*WHAT IS NEEDED:* Only the lines from the start of the data through the one containing "Shared operations -/" belong in your answer; return them exactly.

:: ENTRIES SHOWN

-- ==== Sys2Proof/Laws/OpsFrames.lean ====
section
/-! SUPPORT. What the shared operations, tenants, pegs, regions and the host port leave: the queue of commands and OTP (`_kept`), and the canonical form (`_canon`). -/

set_option linter.unusedSimpArgs false

namespace Sys2Proof.Machine

/-! ## Shared operations -/

theorem refuse_kept (s : State) (reason : Reg) (i code : Nat) : (State.refuse s reason i code).kept = s.kept := by
  unfold State.refuse
  simp only [State.kept_set]

theorem refuse_canon (s : State) (reason : Reg) (i code : Nat) (hs : s.Canonical) : (State.refuse s reason i code).Canonical := by
  unfold State.refuse
  repeat' first
    | with_reducible assumption
    | with_reducible apply canon_set
    | split

theorem draw_kept (s : State) (which : Nat) : (State.draw s which).2.kept = s.kept := by
  unfold State.draw
  simp only [kept_mk, State.kept_fold]

theorem draw_canon (s : State) (which : Nat) (hs : s.Canonical) : (State.draw s which).2.Canonical := by
  unfold State.draw
  repeat' first
    | with_reducible assumption
    | simp only [canon_mk, canon_fold]

    | split

theorem demand_kept (s : State) (d : Nat) : (State.demand s d).kept = s.kept := by
  unfold State.demand
  repeat' first
    | with_reducible rfl
    | (simp only [kept_mk, State.kept_fold, apply_ite State.kept, ite_self]; done)
    | dsimp only
    | intro _
    | split

theorem demand_canon (s : State) (d : Nat) (hs : s.Canonical) : (State.demand s d).Canonical := by
  unfold State.demand
  repeat' first
    | with_reducible assumption
    | with_reducible intro _
    | simp only [canon_mk, canon_fold]
    | dsimp only
    | split

theorem setDom_kept (s : State) (d st : Nat) : (State.setDom s d st).kept = s.kept := by
  unfold State.setDom
  repeat' first
    | with_reducible rfl
    | (simp only [State.kept_set, State.kept_bump, State.kept_drop, State.kept_setAll, apply_ite State.kept, ite_self]; done)
    | dsimp only
    | intro _
    | split

theorem setDom_canon (s : State) (d st : Nat) (hs : s.Canonical) : (State.setDom s d st).Canonical := by
  unfold State.setDom
  repeat' first
    | with_reducible assumption
    | simp only [canon_mk, canon_fold]
    | with_reducible apply canon_set
    | with_reducible apply canon_setAll
    | with_reducible apply canon_bump
    | with_reducible apply canon_drop
    | split

theorem setDoms_kept (s : State) (ds : List Nat) (st : Nat) : (State.setDoms s ds st).kept = s.kept := by
  unfold State.setDoms
  simp only [kept_foldl, implies_true, setDom_kept]

theorem setDoms_canon (s : State) (ds : List Nat) (st : Nat) (hs : s.Canonical) : (State.setDoms s ds st).Canonical := by
  unfold State.setDoms
  repeat' first
    | with_reducible assumption
    | with_reducible intro _
    | with_reducible apply canon_set
    | with_reducible apply canon_foldl
    | with_reducible apply canon_foldl_fst
    | with_reducible apply canon_foldl_snd
    | with_reducible apply setDom_canon
    | split

theorem exitSelfRefresh_kept (s : State) : (State.exitSelfRefresh s).kept = s.kept := by
  unfold State.exitSelfRefresh
  simp only [kept_mk, State.kept_fold, apply_ite State.kept, ite_self]

theorem exitSelfRefresh_canon (s : State) (hs : s.Canonical) : (State.exitSelfRefresh s).Canonical := by
  unfold State.exitSelfRefresh
  repeat' first
    | with_reducible assumption
    | simp only [canon_mk, canon_fold]

    | split

theorem awaken_kept (s : State) (f : State → State) (h_f : ∀ s, (f s).kept = s.kept) : (State.awaken s f).kept = s.kept := by
  unfold State.awaken
  simp only [apply_ite State.kept, ite_self, exitSelfRefresh_kept, h_f]

theorem awaken_canon (s : State) (f : State → State) (h_f : ∀ s, s.Canonical → (f s).Canonical) (hs : s.Canonical) : (State.awaken s f).Canonical := by
  unfold State.awaken
  repeat' first
    | with_reducible assumption
    | with_reducible intro _
    | with_reducible apply exitSelfRefresh_canon
    | with_reducible apply h_f
    | split

theorem whenAdmitted_kept (s : State) (w : Waiting) (f : State → State) (h_f : ∀ s, (f s).kept = s.kept) : (State.whenAdmitted s w f).kept = s.kept
    := by
  unfold State.whenAdmitted
  repeat' first
    | with_reducible rfl
    | (simp only [kept_mk, State.kept_fold, apply_ite State.kept, ite_self, exitSelfRefresh_kept, h_f, implies_true]; done)
    | simp only [kept_mk, State.kept_fold]
    | dsimp only
    | intro _
    | split
    | with_reducible refine (exitSelfRefresh_kept ..).trans ?_

theorem whenAdmitted_canon (s : State) (w : Waiting) (f : State → State) (h_f : ∀ s, s.Canonical → (f s).Canonical) (hs : s.Canonical) :
    (State.whenAdmitted s w f).Canonical := by
  unfold State.whenAdmitted
  repeat' first
    | with_reducible assumption
    | with_reducible intro _
    | simp only [canon_mk, canon_fold]
    | with_reducible apply exitSelfRefresh_canon
    | with_reducible apply h_f
    | with_reducible apply canon_store
    | with_reducible apply canon_change
    | with_reducible apply canon_host
    | with_reducible apply canon_bar4
    | with_reducible apply canon_staging
    | with_reducible apply canon_setSlot
    | with_reducible apply Mem.wf_write
    | with_reducible apply Mem.wf_writeBytes
    | with_reducible apply Mem.wf_writeNum
    | with_reducible apply Mem.wf_clear
    | with_reducible apply wf_forEach
    | with_reducible apply wf_foldl_fst
    | with_reducible apply canon_ddr_wf
    | with_reducible apply canon_check_wf
    | with_reducible apply canon_host_wf
    | with_reducible apply canon_bar4_wf
    | with_reducible apply canon_staging_wf
    | with_reducible apply canon_slot_wf
    | with_reducible apply splice_wf
    | with_reducible apply scramble_wf
    | with_reducible apply canon_regsOk
    | with_reducible apply regsOk_filter
    | with_reducible apply regsOk_nil
    | with_reducible apply wf_nil
    | with_reducible apply check_nil
    | with_reducible apply check_filter
    | with_reducible apply canon_slot0_wf
    | with_reducible apply canon_slot1_wf
    | dsimp only
    | split
    | with_reducible apply canon_parts

theorem reduce_kept (s : State) (b : Nat) : (State.reduce s b).kept = s.kept := by
  unfold State.reduce
  simp only [State.kept_set]

theorem reduce_canon (s : State) (b : Nat) (hs : s.Canonical) : (State.reduce s b).Canonical := by
  unfold State.reduce
  repeat' first
    | with_reducible assumption
    | with_reducible apply canon_set
    | split

theorem message_kept (s : State) (v : Nat) : (State.message s v).kept = s.kept := by
  unfold State.message
  repeat' first
    | with_reducible rfl
    | (simp only [State.kept_set, kept_mk, State.kept_fold, apply_ite State.kept, ite_self]; done)
    | dsimp only
    | intro _
    | split
    | with_reducible refine (State.kept_set ..).trans ?_

theorem message_canon (s : State) (v : Nat) (hs : s.Canonical) : (State.message s v).Canonical := by
  unfold State.message
  repeat' first
    | with_reducible assumption
    | with_reducible intro _
    | simp only [canon_mk, canon_fold]
    | with_reducible apply canon_set
    | with_reducible apply canon_store
    | with_reducible apply canon_change
    | with_reducible apply canon_host
    | with_reducible apply canon_bar4
    | with_reducible apply canon_staging
    | with_reducible apply canon_setSlot
    | with_reducible apply Mem.wf_write
    | with_reducible apply Mem.wf_writeBytes
    | with_reducible apply Mem.wf_writeNum
    | with_reducible apply Mem.wf_clear
    | with_reducible apply wf_forEach
    | with_reducible apply wf_foldl_fst
    | with_reducible apply canon_ddr_wf
    | with_reducible apply canon_check_wf
    | with_reducible apply canon_host_wf
    | with_reducible apply canon_bar4_wf
    | with_reducible apply canon_staging_wf
    | with_reducible apply canon_slot_wf
    | with_reducible apply splice_wf
    | with_reducible apply scramble_wf
    | with_reducible apply canon_regsOk
    | with_reducible apply regsOk_filter
    | with_reducible apply regsOk_nil
    | with_reducible apply wf_nil
    | with_reducible apply check_nil
    | with_reducible apply check_filter
    | with_reducible apply canon_slot0_wf
    | with_reducible apply canon_slot1_wf
    | dsimp only
    | split
    | with_reducible apply canon_parts

theorem flushVector_kept (v : Nat) (s : State) : (State.flushVector v s).kept = s.kept := by
  unfold State.flushVector
  repeat' first
    | with_reducible rfl
    | (simp only [State.kept_set, apply_ite State.kept, ite_self, message_kept]; done)
    | dsimp only
    | intro _
    | split
    | with_reducible refine (message_kept ..).trans ?_
    | with_reducible refine (State.kept_set ..).trans ?_

theorem flushVector_canon (v : Nat) (s : State) (hs : s.Canonical) : (State.flushVector v s).Canonical := by
  unfold State.flushVector
  repeat' first
    | with_reducible assumption
    | with_reducible intro _
    | with_reducible apply canon_set
    | with_reducible apply message_canon
    | dsimp only
    | split

theorem event_kept (s : State) (r : Reg) : (State.event s r).kept = s.kept := by
  unfold State.event
  simp only [State.kept_set, apply_ite State.kept, ite_self, message_kept]

theorem event_canon (s : State) (r : Reg) (hs : s.Canonical) : (State.event s r).Canonical := by
  unfold State.event
  repeat' first
    | with_reducible assumption
    | dsimp only
    | with_reducible apply canon_set
    | with_reducible apply message_canon
    | split

theorem accessError_kept (s : State) : (State.accessError s).kept = s.kept := by
  unfold State.accessError
  simp only [State.kept_bump, event_kept]

theorem accessError_canon (s : State) (hs : s.Canonical) : (State.accessError s).Canonical := by
  unfold State.accessError
  repeat' first
    | with_reducible assumption
    | with_reducible apply canon_bump
    | with_reducible apply event_canon
    | split

theorem pegEvent_kept (s : State) (i : Nat) : (State.pegEvent s i).kept = s.kept := by
  unfold State.pegEvent
  simp only [State.kept_set, State.kept_bump, kept_mk, State.kept_fold, apply_ite State.kept, ite_self, event_kept, message_kept]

::::

*SOLUTION TO THIS PROBLEM:*
-- ==== Sys2Proof/Laws/OpsFrames.lean ====
section
/-! SUPPORT. What the shared operations, tenants, pegs, regions and the host port leave: the queue of commands and OTP (`_kept`), and the canonical form (`_canon`). -/

set_option linter.unusedSimpArgs false

namespace Sys2Proof.Machine

/-! ## Shared operations -/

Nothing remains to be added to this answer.